Let $M$ be an von Neumann algebra, $x\in M_+$ is a positive element, $e\in M$ is a projection ($e^2=e,e^*=e$). $f$ is a bounded Borel function on spectral set $\sigma(x)$ and $f(0)=0$. If $exe = x$, prove that $f(x)\in eMe$.

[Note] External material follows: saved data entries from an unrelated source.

/-- The statement of O32 filters the indices after their cast to integers. -/
theorem length_filter_cast (q : Int → Bool) (l : List Nat) :
    (List.filter q do let k ← l; pure (k : Int)).length =
      (l.filter fun k : Nat => q k).length := by
  have hmap : (do let k ← l; pure (k : Int)) = l.map Nat.cast := List.flatMap_pure_eq_map _ l
  rw [hmap, List.filter_map, List.length_map]
  rfl

/-- Settles O32: two indices for each distance in the data range, less those for the pilots in it. -/
theorem subcarrierCountsAsDocumented : Obligations.SubcarrierCountsAsDocumented := by
  intro row hrow
  simp only [length_filter_cast]
  have hspan : ∀ a ∈ dataRange row.1, 0 < a ∧ a + 1 < row.2.1 := by
    intro a ha
    fin_cases hrow
    all_goals
      simp only [dataRange, Finset.mem_union, Finset.mem_Icc] at ha ⊢
      omega
  obtain ⟨hdata, hpilots⟩ := subcarrier_counts hspan
  rw [card_dataRange] at hdata
  rw [hdata, hpilots]
  fin_cases hrow <;> exact ⟨rfl, rfl⟩

end Sys2Proof.Machine
end

section
/-! O33. UNPACK_COMPLEX gives the exact values of every sample (spec 41_unpack.md R131 to R135). -/

namespace Sys2Proof.Machine

/-! ### A short integer is packed without rounding -/

/-- A significand of at most 53 bits is only shifted left: its quantum is not above its exponent. -/
theorem fFixAbs_fPack_exact {neg : Bool} {m : Nat} {e : Int} (hm : m ≠ 0) (hlog : Nat.log2 m ≤ 52)
    (he : -1074 ≤ e) (hfin : fIsFinite (fPack neg m e) = true) :
    fFixAbs (fPack neg m e) = m * 2 ^ (e + 1074).toNat := by
  have hq : packQuantum m e ≤ e ∧ -1074 ≤ packQuantum m e := by unfold packQuantum; omega
  rw [fFixAbs_fPack hm hfin, packMant, if_pos hq.1, Nat.shiftLeft_eq, Nat.mul_assoc, ← Nat.pow_add]
  congr 2
  omega

/-- An integer below `2 ^ 53` in magnitude, scaled inside binary64's range, is packed to its exact
value. -/
theorem fOfScaled_exact {z e : Int} (hz : z.natAbs < 2 ^ 53) (he : -1074 ≤ e) (he' : e ≤ 970) :
    fIsFinite (fOfScaled z e) = true ∧ fValue (fOfScaled z e) = (z : ℚ) * (2 : ℚ) ^ e := by
  by_cases h0 : z = 0
  · have hmag : fMag (fOfScaled z e) = 0 := by subst h0; exact fPack_zero _ e
    refine ⟨?_, ?_⟩
    · rw [fIsFinite, hmag]; rfl
    · rw [fValue_of_mag_zero hmag, h0, Int.cast_zero, zero_mul]
  · have hm : z.natAbs ≠ 0 := Int.natAbs_ne_zero.2 h0
    have hlog : Nat.log2 z.natAbs < 53 := (Nat.log2_lt hm).2 hz
    have hfin : fIsFinite (fOfScaled z e) = true := by
      rw [fIsFinite, fOfScaled, fMag_fPack, decide_eq_true_eq]
      have := fPackMag_le_of_log hm (e := e) (j := 2046) (by decide) (by omega)
      omega
    have hfix : fFix (fOfScaled z e) = z * 2 ^ (e + 1074).toNat := by
      have habs : fFixAbs (fOfScaled z e) = z.natAbs * 2 ^ (e + 1074).toNat :=
        fFixAbs_fPack_exact hm (by omega) he hfin
      rw [fFix_fOfScaled, habs]
      push_cast
      split
      next hneg => rw [abs_of_neg hneg, neg_mul, neg_neg]
      next hpos => rw [abs_of_nonneg (not_lt.1 hpos)]
    refine ⟨hfin, ?_⟩
    have hexp : (2 : ℚ) ^ (e + 1074).toNat = (2 : ℚ) ^ e * 2 ^ 1074 := by
      rw [← zpow_natCast, Int.toNat_of_nonneg (by omega), zpow_add₀ two_ne_zero]
      rfl
    rw [fValue, hfix]
    push_cast
    rw [hexp, ← mul_assoc, mul_div_cancel_right₀ _ (pow_ne_zero _ two_ne_zero)]

theorem fOfScaled_zero (e : Int) : fOfScaled 0 e = 0 := rfl

/-! ### The fields of a sample -/

/-- The exponent of R132 by the value of bits 5:0. -/
theorem packedExp_eq (raw : Word) :
    packedExp raw = if raw.toNat % 64 < 32 then ((raw.toNat % 64 : Nat) : Int)
      else ((raw.toNat % 64 : Nat) : Int) - 64 := by
  rw [packedExp, BitVec.toInt_eq_toNat_cond, BitVec.extractLsb'_toNat]
  simp only [Nat.shiftRight_zero]
  split <;> split <;> omega

/-- A mantissa of R133 by the values of its sign bit and its 12 magnitude bits. -/
theorem signedMant_field (raw : Word) (sign lo : Nat) :
    signedMant (raw.getLsbD sign) (raw.extractLsb' lo 12) =
      if raw.toNat / 2 ^ sign % 2 = 1 then -((raw.toNat / 2 ^ lo % 2 ^ 12 : Nat) : Int)
      else ((raw.toNat / 2 ^ lo % 2 ^ 12 : Nat) : Int) := by
  rw [signedMant, BitVec.getLsbD, Nat.testBit_eq_decide_div_mod_eq, BitVec.extractLsb'_toNat,
    Nat.shiftRight_eq_div_pow]
  simp only [decide_eq_true_eq]

theorem packedRe_eq (raw : Word) :
    packedRe raw = if raw.toNat / 2 ^ 31 = 1 then -((raw.toNat / 2 ^ 19 % 2 ^ 12 : Nat) : Int)
      else ((raw.toNat / 2 ^ 19 % 2 ^ 12 : Nat) : Int) := by
  have hbit : raw.toNat / 2 ^ 31 % 2 = raw.toNat / 2 ^ 31 := by
    have := raw.isLt
    omega
  rw [packedRe, signedMant_field, hbit]

theorem packedIm_eq (raw : Word) :
    packedIm raw = if raw.toNat / 2 ^ 18 % 2 = 1 then -((raw.toNat / 2 ^ 6 % 2 ^ 12 : Nat) : Int)
      else ((raw.toNat / 2 ^ 6 % 2 ^ 12 : Nat) : Int) :=
  signedMant_field raw 18 6

theorem packedExp_bounds (raw : Word) : -32 ≤ packedExp raw ∧ packedExp raw < 32 := by
  rw [packedExp_eq]
  split <;> omega

theorem natAbs_signedMant_lt (neg : Bool) (mag : BitVec 12) :
    (signedMant neg mag).natAbs < 2 ^ 12 := by
  have := mag.isLt
  unfold signedMant
  split <;> omega

theorem natAbs_packedRe_lt (raw : Word) : (packedRe raw).natAbs < 2 ^ 12 :=
  natAbs_signedMant_lt _ _

theorem natAbs_packedIm_lt (raw : Word) : (packedIm raw).natAbs < 2 ^ 12 :=
  natAbs_signedMant_lt _ _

My attempt: I know that $f(x) \in M$ by Borel functional calculus, but on the reduced von Neumann algebra $eMe$, we can't say that $f(x)\in eMe$, because the spectral set $\sigma(x)$ in $M$ is different from spectral set in $eMe$ even if $exe=x$. I think that $0\notin \sigma(exe)$ but may be belongs to $\sigma(x)$. so this is why we need that $f(0)=0$, but I don't know how to use this condition.
Thanks in advance!
Best Answer
You don't have to re-do the Borel functional calculus on $eMe$. All you need is the assertion that $f(x)\in eMe$.
Since $exe=x$, for any $n\in\mathbb N$ $$ x^n=x\,x^{n-1}=exe\,x^{n-1}=e\,exe\,x^{n-1}=ex^n. $$ Do the same on the right, or take adjoints, and $x^n=ex^ne$. Thus $p(x)=ep(x)e$ for any polynomial $p$ with $p(0)=0$. The continuous functional calculus then gives you $$\tag1 f(x)=ef(x)e,\qquad f\in C(\sigma(x))\ \text{ such that $f(0)=0$}. $$A typical way to construct the spectral measure for $x$ is to define, for each $\xi\in H$, $$\tag2 f\longmapsto \langle f(x)\xi,\xi\rangle. $$ This is a bounded positive linear functional on $C(\sigma(x))$, and so by Riesz-Markov there exists a regular Borel measure $\mu_\xi$ on $\sigma(x)$ such that $$\tag3 \langle f(x)\xi,\xi\rangle=\int_{\sigma(x)}f\,d\mu_\xi,\qquad f\in C(\sigma(x)). $$ For $f$ bounded Borel, one defines an operator $f(x)\in M$ by $$ \langle f(x)\xi,\xi\rangle=\int_{\sigma(x)}f\,d\mu_\xi. $$ Combining $(1)$ and $(3)$ one gets that $\mu_{e\xi}(\Delta)=\mu_\xi(\Delta)$ for all $\xi\in H$, as long as $0\not\in\Delta$ (since they agree on all continuous $f$ with $f(0)=0$). Then, as long as $f$ is bounded Borel with $f(0)=0$, $$ \langle ef(x)e\xi,\xi\rangle=\langle f(x)e\xi,e\xi\rangle=\int_{\sigma(x)\setminus\{0\}}f\,d\mu_{e\xi}=\int_{\sigma(x)\setminus\{0\}}f\,d\mu_{\xi}=\langle f(x)\xi,\xi\rangle, $$ which shows that $f(x)=ef(x)e\in eMe$.